I'm not a lipstick girl. It overwhelms me.

The few times I've decided to hit the tube, I find myself standing in the cosmetics aisle with not a clue where to begin. Do I want matte finish? Glossy? A wand, or a stick? And then the colors. Oh my, the colors. Every shade of peach, rose and razzy red stares me in the face, its $8.00 pricetag seeming an enormous commitment given no guarantee that I'll emerge from the experience any better than I came in.

But, I'm ready to tackle it again. In twelve days I reunite with my guy, who's flying all the way from Iraq to see me. If the boy can spend 24 hours in transit through the Red Zone in Baghdad, Kuwait, D.C. and a handful of other locations, I figure the least I can do is throw on a little lipstick to greet him. And, when you haven't seen your love in four months, you do naturally want to kick it up a notch. :)

I'm counting on you, girls. Hit me with your suggestions. (Please?)

12.17.2010

daddy's cupcake.


Last week, I pulled up to my office early in the morning to find my dad waiting for me, adorable mini cupcake in hand. He just wanted to wish me a happy day. Does it get any sweeter?

Sometimes I forget. I forget that having a father who brings you hot chocolate while pulling an all-nighter, who cheerfully drives 40 minutes to bring you spare keys, who offers to help fix your sewing machine and hang your new chandelier...it isn't a normal thing. My father's love has been so constant, even from my earliest memory of getting a giggly horsey ride on his back, that I'd never considered how life would be without it. This I know: I don't want to imagine it. Not all little girls are lucky enough to grow up with a macho man who set aside masculine interests to make her a poodle skirt for Halloween, and not every young woman has a teddy-bear father who gets teary just thinking about her wedding day. Statistically, I'm sure it's far from normal. Emotionally, it's an exceptionally blessed thing.

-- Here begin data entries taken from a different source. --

theorem Started.active (h : Started k s st b x v) : v.ulc.active = none := by
  obtain ⟨r1, r2, -, -, hulc⟩ := h.ulc
  rw [hulc]
  rfl

theorem Started.formNext (h : Started k s st b x v) (hx : Waits x) : formNext v =
    if x.run.state = .upload ∧ s.sjr.records.length = 0 then { v with txe := downloadTxe x } else v := by
  have hbatch : v.txe.batch = none := by rw [h.txe, hx.batch]
  have htrickle : trickleMaySend v = false := by
    rw [trickleMaySend, permittedNow, h.active]
    simp
  have hunsent : v.sjr.unsent = s.sjr.records.length := by
    rw [h.sjr]
    exact List.length_map _
  have hdownload : beginDownload .ok v = { v with txe := downloadTxe x } := by
    rw [← h.txe]
    rfl
  rw [Machine.formNext, hbatch, htrickle, hunsent, h.active, h.txe, hdownload, if_neg (by simp)]
  by_cases hrun : x.run.state = .upload <;> by_cases hnone : s.sjr.records.length = 0 <;> simp [hrun, hnone]

theorem Started.settleAbort (h : Started k s st b x v) (hx : Waits x) : settleAbort v = v :=
  if_neg fun hdue => by simp [h.txe, hx.abortDue] at hdue

theorem Started.settleBatch (h : Started k s st b x v) (hx : Waits x) : settleBatch v = v := by
  rw [Machine.settleBatch, h.txe, hx.batch]

/-- Without a batch, TXE's batch work is the forming of one. -/
theorem batchStep_of_no_batch (hbatch : v.txe.batch = none) (hformed : (formNext v).txe.batch = none) : batchStep v = formNext v := by
  have hresume : resumeBatch v = v := by rw [resumeBatch, hbatch]
  have hoffer : offerMember (formNext v) = formNext v := by rw [offerMember, hformed]
  have hoffers : ∀ n, offerMembers n (formNext v) = formNext v := fun n => by
    induction n with
    | zero => rfl
    | succ n ih => rw [offerMembers, hoffer, ih]
  rw [batchStep, hresume, hoffers, Machine.settleBatch, hformed]

/-- A file request that waits for room changes nothing without a path. -/
theorem Started.feedAll (h : Started k s st b x v) (hx : Waits x) : feedAll v = v := by
  unfold Machine.feedAll
  split
  case h_1 f hf =>
    have hstate : f.state = .waitingRoom := hx.file f (h.txe ▸ hf)
    have hone : feedOne v = v := by
      rw [feedOne, hf]
      exact if_neg (by simp [hstate])
    rw [feed_eq_foldl, foldl_of_fixed hone]
  case h_2 => rfl

theorem Started.offerFileRequest (h : Started k s st b x v) : offerFileRequest v = v := by
  unfold Machine.offerFileRequest
  split
  · exact if_neg (by simp [h.active])
  · rfl

theorem Started.withTxe {y : Txe} (h : Started k s st b x v) : Started k s st b y { v with txe := y } := { h with txe := rfl }

/-- TXE's batch work, when no upload is left to end. -/
theorem Started.batchStep_idle (h : Started k s st b x v) (hx : Waits x)
    (hno : ¬(x.run.state = .upload ∧ s.sjr.records.length = 0)) : batchStep v = v := by
  have hform : Machine.formNext v = v := (h.formNext hx).trans (if_neg hno)
  rw [batchStep_of_no_batch (h.txe ▸ hx.batch) (by rw [hform, h.txe, hx.batch]), hform]

theorem Started.afterBatches (h : Started k s st b x v) (hx : Waits x) :
    Machine.offerFileRequest (Machine.settleAbort (Machine.feedAll v)) = v := by
  rw [h.feedAll hx, h.settleAbort hx, h.offerFileRequest]

/-- TXE's work in a start-up ends the upload that has nothing to send, and no more. -/
theorem Started.transferStep (h : Started k s st b x v) (hx : Waits x) : transferStep v =
    if x.run.state = .upload ∧ s.sjr.records.length = 0 then { v with txe := downloadTxe x } else v := by
  rw [Machine.transferStep, h.settleAbort hx]
  by_cases hdue : x.run.state = .upload ∧ s.sjr.records.length = 0
  · have hform : Machine.formNext v = { v with txe := downloadTxe x } := (h.formNext hx).trans (if_pos hdue)
    have hfirst : batchStep v = { v with txe := downloadTxe x } := by
      rw [batchStep_of_no_batch (h.txe ▸ hx.batch) (by rw [hform]; exact hx.batch), hform]
    have hu : Started k s st b (downloadTxe x) { v with txe := downloadTxe x } := h.withTxe
    rw [if_pos hdue, hfirst, hu.batchStep_idle hx.download (by simp [downloadTxe]), hu.afterBatches hx.download]
  · rw [if_neg hdue, h.batchStep_idle hx hdue, h.batchStep_idle hx hdue, h.afterBatches hx]

/-! ## The transmitters (R118, R185) -/

theorem started_pump (h : Started k s st b x v) (p : Path) :
    Started k s st b x (pump p v) ∧ (pump p v).pbk = v.pbk ∧ (pump p v).nv = v.nv := by
  have hsent : ∀ f rest, Started k s st b x (transmit p f (putPath p { v.ulc.path p with control := rest } v)) := fun f rest => by
    obtain ⟨r1, r2, ⟨tx1, c1, e1, hr1⟩, ⟨tx2, c2, e2, hr2⟩, hulc⟩ := h.ulc
    refine { h with ulc := ?_ }
    cases p with
    | primary => exact ⟨{ r1 with tx := some f, control := rest }, r2, ⟨some f, rest, e1, by rw [hr1]⟩, ⟨tx2, c2, e2, hr2⟩, by
        show (v.ulc.setPath .primary _).setPath .primary _ = _
        rw [hulc]
        rfl⟩
    | backup => exact ⟨r1, { r2 with tx := some f, control := rest }, ⟨tx1, c1, e1, hr1⟩, ⟨some f, rest, e2, by rw [hr2]⟩, by
        show (v.ulc.setPath .backup _).setPath .backup _ = _
        rw [hulc]
        rfl⟩
  rw [pump]
  split
  · exact ⟨h, rfl, rfl⟩
  · split
    · exact ⟨hsent _ _, rfl, rfl⟩
    · rw [if_neg (by simp [h.active])]
      exact ⟨h, rfl, rfl⟩

theorem started_pumpPaths (h : Started k s st b x v) :
    Started k s st b x (pumpPaths v) ∧ (pumpPaths v).pbk = v.pbk ∧ (pumpPaths v).nv = v.nv := by
  obtain ⟨hfirst, hpbk, hnv⟩ := started_pump h .primary
  obtain ⟨hsecond, hpbk', hnv'⟩ := started_pump hfirst .backup
  exact ⟨hsecond, hpbk'.trans hpbk, hnv'.trans hnv⟩

theorem started_hostPump (h : Started k s st b x v) :
    Started k s st b x (hostPump v) ∧ (hostPump v).pbk = v.pbk ∧ (hostPump v).nv = v.nv := by
  obtain ⟨l, n, tx, a, hhlk⟩ := h.hlk
  have hreplies : (if writesStopped v then [] else v.hlk.replies) = [] := by
    rw [hhlk]
    exact ite_self _
  rw [hostPump, hreplies]
  split
  · exact ⟨h, rfl, rfl⟩
  · dsimp only
    split
    case h_1 m _ =>
      refine ⟨{ h with hlk := ⟨l, n, some (.notice m), .waiting (v.timer + v.settings.nat .noticeResend), ?_⟩ }, rfl, rfl⟩
      rw [sendNotice, emit, hhlk]
    · exact ⟨h, rfl, rfl⟩

/-! ## The end of the start-up -/

theorem Started.running (h : Started k s st b x v) : v.running = true := by
  obtain ⟨q, hday⟩ := h.day
  rw [State.running, hday]
  rfl

theorem Started.drainAll (h : Started k s st b x v) : drainAll v = v := by
  rw [Machine.drainAll, h.waiting]
  rfl

theorem Started.journalStep (h : Started k s st b x v) : journalStep v = v := by
  have htake : takeAppend v = v := by
    rw [takeAppend, h.sjr]
    rfl
  rw [Machine.journalStep, writerPump_eq_foldl, foldl_of_fixed htake]

theorem Started.radioStep (h : Started k s st b x v) : radioStep v = v := by
  have hinFlight : v.lrs.inFlight = none := by rw [h.lrs]; rfl
  have hburst : v.lrs.burst = none := by rw [h.lrs]; rfl
  have hwaiting : v.lrs.waitingBurst = none := by rw [h.lrs]; rfl
  rw [Machine.radioStep, abandonForPriority_of_idle hinFlight, startWaitingBurst_of_not (.inr hwaiting),
    chooseNext_of_not (.inr (.inl hburst))]

theorem Started.testQuiet (h : Started k s st b x v) (hx : Waits x) : testQuiet v = v := by
  refine if_neg fun hquiet => hx.run ?_
  obtain ⟨-, -, -, -, hended, -⟩ := (quietDue_iff v).1 hquiet
  rwa [h.txe] at hended

/-- The after-effects of a start-up: the head of the change queue may be admitted, an empty upload ends, and the transmitters begin. -/
theorem Started.finish (h : Started k s st b (startTxe k s st) v) :
    Started k s st b (finalTxe k s st) (finish v) ∧ ∃ u, Admitted v u ∧ (finish v).pbk = u.pbk ∧ (finish v).nv = u.nv := by
  have ha : Admitted v (tryAdmission v) := admitted_tryAdmission v
  have hadmitted := h.admitted ha
  have hu : Machine.drainAll (Machine.radioStep (tryAdmission (Machine.journalStep (Machine.drainAll v)))) = tryAdmission v := by
    rw [h.drainAll, h.journalStep, hadmitted.radioStep, hadmitted.drainAll]
  have hfirst : ∃ y, Machine.transferStep (tryAdmission v) = y ∧ Started k s st b (finalTxe k s st) y ∧
      y.pbk = (tryAdmission v).pbk ∧ y.nv = (tryAdmission v).nv := by
    refine ⟨_, rfl, ?_⟩
    rw [hadmitted.transferStep (waits_startTxe k s st), finalTxe]
    split
    · exact ⟨hadmitted.withTxe, rfl, rfl⟩
    · exact ⟨hadmitted, rfl, rfl⟩
  obtain ⟨y, hy, hstarted, hpbk, hnv⟩ := hfirst
  have hwaits := waits_finalTxe k s st
  obtain ⟨hpump, hpbk1, hnv1⟩ := started_pumpPaths hstarted
  have hsecond : Machine.transferStep (pumpPaths y) = pumpPaths y := by
    refine (hpump.transferStep hwaits).trans (if_neg ?_)
    rintro ⟨hupload, hnone⟩
    rw [finalTxe] at hupload
    split at hupload
    · exact absurd hupload (by simp [downloadTxe])
    case isFalse hno => exact hno ⟨hupload, hnone⟩
  obtain ⟨hpump2, hpbk2, hnv2⟩ := started_pumpPaths hpump
  obtain ⟨hend, hpbk3, hnv3⟩ := started_hostPump hpump2
  have hfinish : Machine.finish v = hostPump (pumpPaths (pumpPaths y)) := by
    rw [Machine.finish, react_of_running h.running hu, hy, hsecond, hpump2.settleBatch hwaits, hpump2.testQuiet hwaits]
  rw [hfinish]
  exact ⟨hend, _, ha, by rw [hpbk3, hpbk2, hpbk1, hpbk], by rw [hnv3, hnv2, hnv1, hnv]⟩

Boys have come and gone. But through it all there has been, and always will be Daddy. The ultimate man in my life. :)

(A little note: Infinite thanks for the oodles of sweet thoughts + wishes on my last post. Seriously, girls, my goodness did you cheer me! Other things that have kept me smiling: A photo of Shannon's little guy in a hat I sent him...and a sweet blogger who thought of me by snapping a photo of the most fetching aqua radio. Oh Blogosphere, you are so wonderful.)

12.14.2010

..and then life happens.

*Behold. One piece of a final project.

Remember how I promised a real post with harrowing tales of my blizzard survival? That would have been fun, yes?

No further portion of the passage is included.